If Una had been distracted before, now she could hardly think straight. Every person she passed in the halls of Bellevue was a potential suspect.

“We don’t even know that it was murder,” Dru reminded her that evening in the library. While the other trainees sat beside the hearth talking of acrobats and snake charmers and sword swallowers, here they were whispering about a killer whom Una still had no proof existed. “Mr. Dupin says we mustn’t—”

“I know, I know,” Una leaned back in her chair and freed her hair from its bun. “We mustn’t lose sight of the matter as a whole and jump to conclusions.” Thanks to Dru, she could practically recite the whole damned story now.

Dru yawned and rested her head on the open textbook that lay between them on the table. Between Una’s distraction and Dru’s malaise, they managed only a few pages’ worth of study. “Tomorrow, we must find a way to get the pathologist’s report.”

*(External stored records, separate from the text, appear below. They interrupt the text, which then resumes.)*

/-- Why a command is refused. -/
inductive Refusal where
  /-- Raised by an arm of `exec` whose row has no meaning yet. No arm uses it. Safe. -/
  | notModelled (mnemonic : String)
  deriving DecidableEq, Repr

/-! ### The reset state -/

namespace Reset

/-- A link after full reset (R20). -/
def link : LinkRec where
  rx := none
  state := .silent
  lastSeq := none
  run := 0
  bad := 0
  lastGood := none
  counters := ⟨0, 0, 0, 0, 0⟩
  latest := none

/-- Measurement Intake after full reset (R20). -/
def intake : Intake where
  linkA := link
  linkB := link
  active := none
  posted := none
  freshStart := true
  waiting := []
  lost := false
  window := some Config.acquisitionWindow
  disagree := false
  disagreeCount := 0
  agreeCount := 0

/-- A contact input after full reset: undefined, and steady from the reset (R23). The level at the pin is
the outside's; not made is the model's (log entry 2). -/
def contact : ContactIn where
  raw := false
  since := 0
  value := .undefined

/-- The record of a step that is not installed, after full reset (R42, R45). -/
def step : StepRec where
  state := .disabled
  closedIn := contact
  openIn := contact
  position := .travel
  lastDefinite := none
  disagreeFrom := none
  basis := none
  cause := none
  energizedAt := none

/-- The Step Table after full reset (R45). -/
def stepTable : StepTable where
  steps := Tab.build (fun _ => step)
  ring := []
  service := []
  rebuilt := false
  debounceEnded := false

/-- SWU's record of a step after full reset (R74). -/
def swuStep : SwuStep where
  op := none
  closeCoil := false
  tripA := false
  tripB := false
  retries := none
  breakerFail := false
  opCount := 0
  lastResult := none

/-- The Switching Unit after full reset (R74). -/
def switching : Switching where
  queue := []
  slot := none
  steps := Tab.build (fun _ => swuStep)
  staged := none
  stationResult := none

/-- CDU's record of a step after full reset with the factory settings (R85, R90). -/
def cduStep : CduStep where
  discharge := none
  discharged := false
  duty := 4
  dutyTimer := some 900000

/-- The Cooldown Unit after full reset (R90). -/
def cooldown : Cooldown where
  steps := Tab.build (fun _ => cduStep)
  startUp := .notStarted
  budget := 0
  yardTimer := none

/-- The Voltage Regulator after full reset with an invalid image: mode OFF (R119). -/
def regulator : Regulator where
  mode := .off
  reg := .hold
  target := none
  holds := ⟨true, false, false, false, true, false⟩
  below := 0
  above := 0
  noCandidate := false
  startHold := .notStarted
  ovAcc := 0
  repeatAcc := 0
  lovAcc := 0
  overvoltage := false
  lossOfVoltage := false
  silence := none
  steps := Tab.build (fun _ => ⟨none, 0⟩)

/-- A quantity after full reset (R137). -/
def quantity : Quantity where
  state := .normal
  up := 0
  down := 0
  repeatDue := none
  last := none
  removal := none

/-- The Harmonic Supervisor after full reset (R137). -/
def harmonics : Harmonics where
  qtys := Tab.build (fun _ => quantity)
  skipped := 0
  marks := Tab.build (fun _ => Tab.build (fun _ => false))

/-- The unbalance record of a step after full reset (R157). -/
def ubpStep : UbpStep where
  eval := .off
  arming := none
  s1 := ⟨.inactive, 0⟩
  s2 := ⟨.inactive, 0⟩
  s3 := ⟨.inactive, 0⟩
  lastMag := none
  baseline := none
  history := []
  lastTrip := none

/-- Unbalance Protection after full reset (R157). -/
def unbalance : Unbalance where
  steps := Tab.build (fun _ => ubpStep)
  capture := none
  lastCapture := none

/-- The Event Router after full reset with an invalid image: every route NONE, STORE_FAULT active (R170). -/
def router : Router where
  routes := Tab.build (fun _ => .none)
  active := Tab.build (fun i => i == Source.storeFault.ix)
  hold := Tab.build (fun _ => none)
  removal := none

/-- A notice class after full reset with the factory priority (R179). -/
def notice (i : Fin 14) : Notice where
  pending := false
  priority := if i.val < 4 then 0 else 1
  masked := false
  occurrences := 0
  detail := none
  condition := false

/-- The STORE class after full reset with an invalid image: its rising edge with cause INVALID_IMAGE has
been taken (R179, R199). -/
def storeNotice : Notice where
  pending := true
  priority := 1
  masked := false
  occurrences := 1
  detail := some ⟨0, none, 0, 0⟩
  condition := true
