-- ==== Sys2Proof/Machine/Unbalance.lean ====
section
/-! DEFINITION. Unbalance Protection (chapter 7): the compensated magnitude, the stages, the alarm and the
trips on a posting, the baseline capture, a loss or switch of the source, and what an apply does. The
commands ARMING_EXPIRY, BASELINE_CAPTURE and CAPTURE_CANCEL. -/

namespace Sys2Proof.Machine

/-! ### The compensated magnitude (R139) -/

/-- The square root rounded down, bit by bit: `b` further bits below the root `r` found so far. -/
def rootBits : Nat → Nat → Nat → Nat
  | 0, _, r => r
  | b + 1, n, r => rootBits b n (if (r + 2 ^ b) * (r + 2 ^ b) ≤ n then r + 2 ^ b else r)

/-- The square root rounded down, of a number below 2 to the 34. -/
def root (n : Nat) : Nat := rootBits 17 n 0

/-- The compensated magnitude U (R139): an absent baseline counts as 0, 0. -/
def compensated (b : Option Baseline) (x : StepMeas) : Nat :=
  let bi := (b.map (·.inPhase)).getD 0
  let bq := (b.map (·.quad)).getD 0
  let di := x.inPhase - bi
  let dq := x.quad - bq
  root (di * di + dq * dq).toNat

/-! ### The stages (R143) -/

/-- A stage whose timer has been advanced: ASSERTED where it stands at the delay. -/
def Stage.advance (g : Stage) (delay e : Nat) : Stage :=
  let t := min (g.timer + e) delay
  ⟨if t = delay then .asserted else .pickedUp, t⟩

/-- A stage on a posting (R143). -/
def Stage.update (g : Stage) (level delay u e : Nat) : Stage :=
  if level ≤ u then
    if g.state = .asserted then g else g.advance delay e
  else if level * 95 ≤ u * 100 then g
  else ⟨.inactive, 0⟩

/-- The delays D1, D2 and D3 in ms. -/
def Settings.d1ms (c : Settings) : Nat := c.ySec .d1
def Settings.d2ms (c : Settings) : Nat := c.y .d2
def Settings.d3ms (c : Settings) : Nat := c.y .d3

/-- The unbalance record of an evaluated step after its three stages have been updated (R142, R143). -/
def UbpStep.evaluate (r : UbpStep) (c : Settings) (i : StepIx) (u e : Nat) : UbpStep :=
  { r with
    lastMag := some u
    s1 := r.s1.update (c.l1 i) c.d1ms u e
    s2 := r.s2.update (c.l2 i) c.d2ms u e
    s3 := r.s3.update (c.l3 i) c.d3ms u e }

/-- The unbalance record of a step after a posting (R142). A step without a block in the record has no
measurement and is left as it is. -/
def State.evaluatedRecord (s : State) (m : MeasRecord) (e : Nat) (i : StepIx) : UbpStep :=
  match m.blocks.get i with
  | none => s.ub i
  | some x =>
    if s.evaluated i then
      (s.ub i).evaluate s.su.active i (compensated (s.ub i).baseline x) e
    else s.ub i

/-- Every step evaluated on a posting. -/
def evaluateSteps (m : MeasRecord) (e : Nat) (s : State) : State :=
  s.onUbp (fun u => { u with steps := Tab.build (fun i => s.evaluatedRecord m e i) })

/-! ### Trips (R145 to R147) -/

/-- A stamp appended to a trip history, the oldest leaving a full one (R146). -/
def appendStamp (h : List Nat) (t : Nat) : List Nat :=
  (if Config.historySize ≤ h.length then h.drop 1 else h) ++ [t]

/-- The repeat window in force, in seconds. -/
def State.repeatWindow (s : State) : Nat := s.y .repeatWindow * 3600

/-- The stamps of a history that lie within the repeat window (R145). -/
def State.stampsInWindow (s : State) (h : List Nat) : Nat :=
  (h.filter (fun t => decide (s.uptime - t ≤ s.repeatWindow))).length

/-- The cause of a trip, from the history with its own stamp (R145). -/
def State.tripCause (s : State) (h : List Nat) : Cause :=
  if s.y .repeatCount ≤ s.stampsInWindow h then .repeatedTrip else .unbalanceTrip

/-- Steps 1 to 3 of a trip (R145): the stamp, the cause, and the last trip. -/
def recordTrip (i : StepIx) (g : TripStage) (s : State) : State :=
  let h := appendStamp (s.ub i).history s.uptime
  s.onUb i (fun u =>
    { u with history := h, lastTrip := some ⟨s.uptime, g, u.lastMag.getD 0, s.tripCause h⟩ })

/-- The cause in a step's last trip. -/
def State.lastTripCause (s : State) (i : StepIx) : Cause :=
  match (s.ub i).lastTrip with
  | none => .unbalanceTrip
  | some r => r.cause

/-- Step 4 of a trip (R145): the claim of the lockout, with the cause recorded. -/
def claimTrip (i : StepIx) (s : State) : State := lockoutClaim i (s.lastTripCause i) s

/-- Step 6 of a trip (R145): the TRIP notice and the pulse of UNB_TRIP. -/
def announceTrip (i : StepIx) (s : State) : State :=
  pulse .unbTrip (raiseNotice .trip (some i) (s.lastTripCause i).code 0 s)

/-- Steps 1 to 5 of the trips of one posting (R145). The trips are independent of one another, so each of these
steps is taken for all of them before the next one: every claim finds its step as the posting found it, and every
open finds its step LOCKED_OUT. The dispatcher acts after the last open (log entry 8). -/
def takeTrips (ps : List (StepIx × TripStage)) (s : State) : State :=
  let recorded := ps.foldl (fun t p => recordTrip p.1 p.2 t) s
  let claimed := ps.foldl (fun t p => claimTrip p.1 t) recorded
  if ps = [] then s else dispatcher (ps.foldl (fun t p => takeProtection p.1 .ubp t) claimed)

/-- Step 6 of the trips of one posting (R145). -/
def announceTrips (ps : List (StepIx × TripStage)) (s : State) : State :=
  ps.foldl (fun t p => announceTrip p.1 t) s

/-- A stage asserted between two records. -/
def newlyAsserted (a b : Stage) : Bool := a.state != .asserted && b.state == .asserted

/-- The trip a step's stages make between two records (R145). -/
def tripStage (a b : UbpStep) : Option TripStage :=
  match newlyAsserted a.s2 b.s2, newlyAsserted a.s3 b.s3 with
  | true, true => some .both
  | true, false => some .s2
  | false, true => some .s3
  | false, false => none

/-- The trips that the stages make between two states, in ascending index (log entry 8). -/
def tripsBetween (s t : State) : List (StepIx × TripStage) :=
  allSteps.filterMap (fun i => (tripStage (s.ub i) (t.ub i)).map (fun g => (i, g)))

/-- The lowest step whose S1 is asserted (R144). -/
def State.lowestAlarm (s : State) : Option StepIx := allSteps.find? (fun i => (s.ub i).s1.state == .asserted)

/-! ### The capture (R151 to R153) -/

/-- The sixteenth record completes the capture (R153). -/
def completeCapture (c : Capture) (s : State) : State :=
  let b : Baseline := ⟨Int.tdiv c.sumI Config.captureRecords, Int.tdiv c.sumQ Config.captureRecords, true⟩
  raiseNotice .longOp (some c.step) 0 0
    ((s.onUb c.step (fun u => { u with baseline := some b })).onUbp (fun u =>
      { u with capture := none, lastCapture := some ⟨c.step, .complete, s.uptime⟩ }))

/-- A record is taken into a capture (R152). -/
def Capture.add (c : Capture) (x : StepMeas) : Capture :=
  { c with count := c.count + 1, sumI := c.sumI + x.inPhase, sumQ := c.sumQ + x.quad }

/-- The capture advances on a posting (R152, R153). -/
def advanceCapture (m : MeasRecord) (s : State) : State :=
  match s.ubp.capture with
  | none => s
  | some c =>
    match m.blocks.get c.step with
    | none => s
    | some x =>
      if c.count + 1 = Config.captureRecords then completeCapture (c.add x) s
      else s.onUbp (fun u => { u with capture := some (c.add x) })

/-- The trips and the alarm of a posting, between the evaluated stages and the capture (R144, R145). What EVR makes
of UNB_ALARM and of UNB_TRIP comes after every step that trips has been claimed and opened (log entry 8). -/
def protect (ps : List (StepIx × TripStage)) (t : State) : State :=
  announceTrips ps (unbCondition t.lowestAlarm (takeTrips ps t))

/-- UBP acts on a posting (R142 to R145, R152). -/
def ubpPosting (m : MeasRecord) (e : Nat) (s : State) : State :=
  let t := evaluateSteps m e s
  advanceCapture m (protect (tripsBetween s t) t)

/-! ### The source (R148, R154) -/

/-- Source lost (R148): every stage INACTIVE, UNB_ALARM as it then stands, the capture aborted. -/
def ubpSourceLost (s : State) : State :=
  abortCapture (unbCondition none (s.onUbp (fun u =>
    { u with steps := Tab.build (fun i => (u.steps.get i).resetStages) })))

/-! ### Settings (R149) -/

/-- A stage reset where its level or its delay changed. -/
def Stage.resetIf (g : Stage) (b : Bool) : Stage := if b then ⟨.inactive, 0⟩ else g

/-- The stages whose level or delay changed are set INACTIVE (R149). -/
def resetStages (c1 c2 c3 : StepIx → Bool) (s : State) : State :=
  unbCondition none (s.onUbp (fun u =>
    { u with steps := Tab.build (fun i =>
        let r := u.steps.get i
        { r with s1 := r.s1.resetIf (c1 i), s2 := r.s2.resetIf (c2 i), s3 := r.s3.resetIf (c3 i) }) }))

/-! ### Requests (R151, R155) -/

/-- Checks 3 to 7 of BASELINE_CAPTURE (R151). -/
def State.captureAllowed (s : State) (i : StepIx) : Bool :=
  s.mi.active.isSome && (s.step i).state == .energized && (s.sw i).op.isNone
    && (s.ub i).eval == .armed && (s.step i).position == .closed && !s.anyStageActive i

/-- BASELINE_CAPTURE (R151). -/
def takeBaselineCapture (step : Byte) (s : State) : Taken :=
  match stepOfCode step.toNat with
  | none => refuse .outOfRange s
  | some i =>
    if s.ubp.capture.isSome then refuse .busy s
    else if s.captureAllowed i then
      (s.onUbp (fun u => { u with capture := some ⟨i, 0, 0, 0⟩ }), .just .accepted)
    else refuse .wrongState s

/-- CAPTURE_CANCEL (R155). -/
def takeCaptureCancel (s : State) : Taken :=
  match s.ubp.capture with
  | none => refuse .wrongState s
  | some _ => (abortCapture s, .just .ok)

/-- The arming timer of the step has run out in AWAIT_SETTLE (R140). -/
def State.armingOver (s : State) (i : StepIx) : Bool :=
  (s.ub i).eval == .awaitSettle && expired s (s.ub i).arming

/-! ### The commands -/

/-- ARMING_EXPIRY (R140). -/
def execArmingExpiry (i : StepIx) (s : State) : Host.Outcome State Fault Refusal :=
  live s (onlyIf (s.armingOver i) (arm i))

/-- BASELINE_CAPTURE (R151). -/
def execBaselineCapture (step : Byte) (s : State) : Host.Outcome State Fault Refusal :=
  serve s (takeBaselineCapture step)

/-- CAPTURE_CANCEL (R155). -/
def execCaptureCancel (s : State) : Host.Outcome State Fault Refusal := serve s takeCaptureCancel

end Sys2Proof.Machine
end

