-- ==== Sys2Proof/Machine/Core.lean ====
section
/-! DEFINITION. The machine as the host reads it. -/

def Sys2Proof.core : Host.Core := {
  State := Sys2Proof.Machine.State,
  Fault := Sys2Proof.Machine.Fault,
  Refusal := Sys2Proof.Machine.Refusal,
  step := Sys2Proof.Machine.step,
  reset := Sys2Proof.Machine.State.reset }
end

“Leave that to me,” Una said. She didn’t relish returning to the morgue alone, but the heist would be easier to manage on her own. Swiping a set of keys left out in plain view was one thing. Stealing a report tucked away God-only-knows where in the vilest part of the hospital was something else entirely.

* * *

The next morning, Una left the nurses’ home early, slipping out before breakfast and heading straight to the morgue. She snuck past the keeper, who was busy stacking coffins, and into the back room. It was dark and cold inside. Several bodies lay beneath showers of water awaiting autopsy. The plink, plink, plink set Una’s nerves on edge. She rummaged through drawers and cupboards but found nothing.

With the room slowly filling with daylight and the morning din growing from outside, Una at last stumbled upon a leather-bound sheaf of papers

carelessly tucked between specimen jars. They weren’t the pathologist’s official reports but sketches and scribbled notes on recent cases. Before Una could read through them, approaching footfalls sounded in the hall. She flipped through the pages, glancing only at the date. Luckily, the day of Deidre’s murder was seared into her mind. She snatched several pages, all inscribed with the same date, and stuffed them beneath the waistband of her apron.

Una hid behind the door as it swung open. Several men shuffled in. She listened to the clap of their shoes and the echo of their voices—a trick Marm Blei had taught her—to judge when they weren’t looking, then slipped around the door and out of the room unseen.

The papers beneath her apron rustled as she walked in a brisk but measured pace from the morgue, arriving on her ward just in time to begin her morning duties. Una was happy to find the patient with the gunshot wound had much improved. He lay nestled amid pillows and sandbags, half-sitting, half-side-lying, so that neither his back nor his bandage- wrapped hand bore any weight. In his good hand, he held a copy of the Daily Post. Beside his bed sat a half-eaten bowl of oatmeal. Perhaps Edwin’s careful dressing of the wound had helped.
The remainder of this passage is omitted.